WHAT IS NEEDED
Would you copy out, exactly as written, each line from the one containing "if 16384 < off.natAbs" to the end of the records below?

***** DATA SUPPLIED

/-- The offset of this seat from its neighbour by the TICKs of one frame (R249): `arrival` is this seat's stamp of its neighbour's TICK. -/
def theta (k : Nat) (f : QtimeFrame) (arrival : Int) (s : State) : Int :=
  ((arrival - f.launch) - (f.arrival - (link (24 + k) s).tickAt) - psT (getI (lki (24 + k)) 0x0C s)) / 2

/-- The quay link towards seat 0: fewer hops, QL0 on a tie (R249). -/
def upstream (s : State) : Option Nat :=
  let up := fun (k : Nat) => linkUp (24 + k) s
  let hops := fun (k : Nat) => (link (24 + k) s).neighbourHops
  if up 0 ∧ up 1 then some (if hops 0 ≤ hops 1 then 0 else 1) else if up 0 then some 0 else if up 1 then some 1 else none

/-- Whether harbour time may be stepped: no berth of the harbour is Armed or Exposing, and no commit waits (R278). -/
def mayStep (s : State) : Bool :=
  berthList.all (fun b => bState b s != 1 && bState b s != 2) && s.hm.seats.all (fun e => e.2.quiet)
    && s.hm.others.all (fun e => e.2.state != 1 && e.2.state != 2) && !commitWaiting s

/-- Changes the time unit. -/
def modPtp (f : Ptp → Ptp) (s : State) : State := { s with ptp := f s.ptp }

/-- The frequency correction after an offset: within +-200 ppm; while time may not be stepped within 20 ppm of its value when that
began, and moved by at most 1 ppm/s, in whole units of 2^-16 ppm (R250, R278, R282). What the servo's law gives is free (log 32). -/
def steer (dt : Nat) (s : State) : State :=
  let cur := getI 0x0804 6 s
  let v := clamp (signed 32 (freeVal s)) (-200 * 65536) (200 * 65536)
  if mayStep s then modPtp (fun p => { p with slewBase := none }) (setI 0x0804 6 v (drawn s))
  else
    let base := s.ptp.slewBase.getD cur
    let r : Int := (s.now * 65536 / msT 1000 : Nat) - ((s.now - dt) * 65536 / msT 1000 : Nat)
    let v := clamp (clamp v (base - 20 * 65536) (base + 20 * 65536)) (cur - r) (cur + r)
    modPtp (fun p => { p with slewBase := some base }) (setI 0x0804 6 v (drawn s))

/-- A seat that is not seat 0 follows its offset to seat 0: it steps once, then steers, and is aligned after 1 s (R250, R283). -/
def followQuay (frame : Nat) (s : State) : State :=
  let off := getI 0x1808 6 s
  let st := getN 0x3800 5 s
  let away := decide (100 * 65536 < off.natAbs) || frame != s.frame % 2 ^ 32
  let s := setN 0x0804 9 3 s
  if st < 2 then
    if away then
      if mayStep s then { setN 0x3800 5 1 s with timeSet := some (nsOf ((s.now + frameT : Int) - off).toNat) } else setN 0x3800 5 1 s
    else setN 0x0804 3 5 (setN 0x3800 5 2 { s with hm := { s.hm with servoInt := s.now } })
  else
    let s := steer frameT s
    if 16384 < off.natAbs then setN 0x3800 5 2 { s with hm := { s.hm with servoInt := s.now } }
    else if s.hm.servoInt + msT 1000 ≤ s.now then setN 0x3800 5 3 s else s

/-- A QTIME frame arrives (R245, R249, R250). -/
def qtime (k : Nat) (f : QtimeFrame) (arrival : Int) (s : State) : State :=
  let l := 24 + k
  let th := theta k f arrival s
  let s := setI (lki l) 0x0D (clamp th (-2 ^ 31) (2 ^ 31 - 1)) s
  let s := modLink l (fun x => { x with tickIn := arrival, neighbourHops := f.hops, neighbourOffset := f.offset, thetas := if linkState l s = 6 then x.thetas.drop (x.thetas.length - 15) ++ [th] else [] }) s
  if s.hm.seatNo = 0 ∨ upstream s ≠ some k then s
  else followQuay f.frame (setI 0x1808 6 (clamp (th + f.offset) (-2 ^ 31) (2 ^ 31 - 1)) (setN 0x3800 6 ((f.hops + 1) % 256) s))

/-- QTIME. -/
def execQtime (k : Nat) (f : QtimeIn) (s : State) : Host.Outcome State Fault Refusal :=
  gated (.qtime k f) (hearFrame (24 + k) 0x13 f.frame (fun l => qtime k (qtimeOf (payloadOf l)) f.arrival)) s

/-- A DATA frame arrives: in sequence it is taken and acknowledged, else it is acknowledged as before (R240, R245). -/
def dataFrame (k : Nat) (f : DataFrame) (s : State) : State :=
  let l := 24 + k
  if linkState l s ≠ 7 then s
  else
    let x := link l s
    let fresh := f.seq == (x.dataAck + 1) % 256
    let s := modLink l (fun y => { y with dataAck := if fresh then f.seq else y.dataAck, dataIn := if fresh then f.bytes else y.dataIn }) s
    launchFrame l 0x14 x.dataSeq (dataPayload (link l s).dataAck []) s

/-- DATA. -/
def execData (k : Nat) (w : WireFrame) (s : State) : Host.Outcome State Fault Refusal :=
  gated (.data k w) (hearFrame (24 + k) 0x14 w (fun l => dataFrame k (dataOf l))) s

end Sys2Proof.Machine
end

**********

SOLUTION TO THIS EXERCISE
    if 16384 < off.natAbs then setN 0x3800 5 2 { s with hm := { s.hm with servoInt := s.now } }
    else if s.hm.servoInt + msT 1000 ≤ s.now then setN 0x3800 5 3 s else s

/-- A QTIME frame arrives (R245, R249, R250). -/
def qtime (k : Nat) (f : QtimeFrame) (arrival : Int) (s : State) : State :=
  let l := 24 + k
  let th := theta k f arrival s
  let s := setI (lki l) 0x0D (clamp th (-2 ^ 31) (2 ^ 31 - 1)) s
  let s := modLink l (fun x => { x with tickIn := arrival, neighbourHops := f.hops, neighbourOffset := f.offset, thetas := if linkState l s = 6 then x.thetas.drop (x.thetas.length - 15) ++ [th] else [] }) s
  if s.hm.seatNo = 0 ∨ upstream s ≠ some k then s
  else followQuay f.frame (setI 0x1808 6 (clamp (th + f.offset) (-2 ^ 31) (2 ^ 31 - 1)) (setN 0x3800 6 ((f.hops + 1) % 256) s))

/-- QTIME. -/
def execQtime (k : Nat) (f : QtimeIn) (s : State) : Host.Outcome State Fault Refusal :=
  gated (.qtime k f) (hearFrame (24 + k) 0x13 f.frame (fun l => qtime k (qtimeOf (payloadOf l)) f.arrival)) s

/-- A DATA frame arrives: in sequence it is taken and acknowledged, else it is acknowledged as before (R240, R245). -/
def dataFrame (k : Nat) (f : DataFrame) (s : State) : State :=
  let l := 24 + k
  if linkState l s ≠ 7 then s
  else
    let x := link l s
    let fresh := f.seq == (x.dataAck + 1) % 256
    let s := modLink l (fun y => { y with dataAck := if fresh then f.seq else y.dataAck, dataIn := if fresh then f.bytes else y.dataIn }) s
    launchFrame l 0x14 x.dataSeq (dataPayload (link l s).dataAck []) s

/-- DATA. -/
def execData (k : Nat) (w : WireFrame) (s : State) : Host.Outcome State Fault Refusal :=
  gated (.data k w) (hearFrame (24 + k) 0x14 w (fun l => dataFrame k (dataOf l))) s

end Sys2Proof.Machine
end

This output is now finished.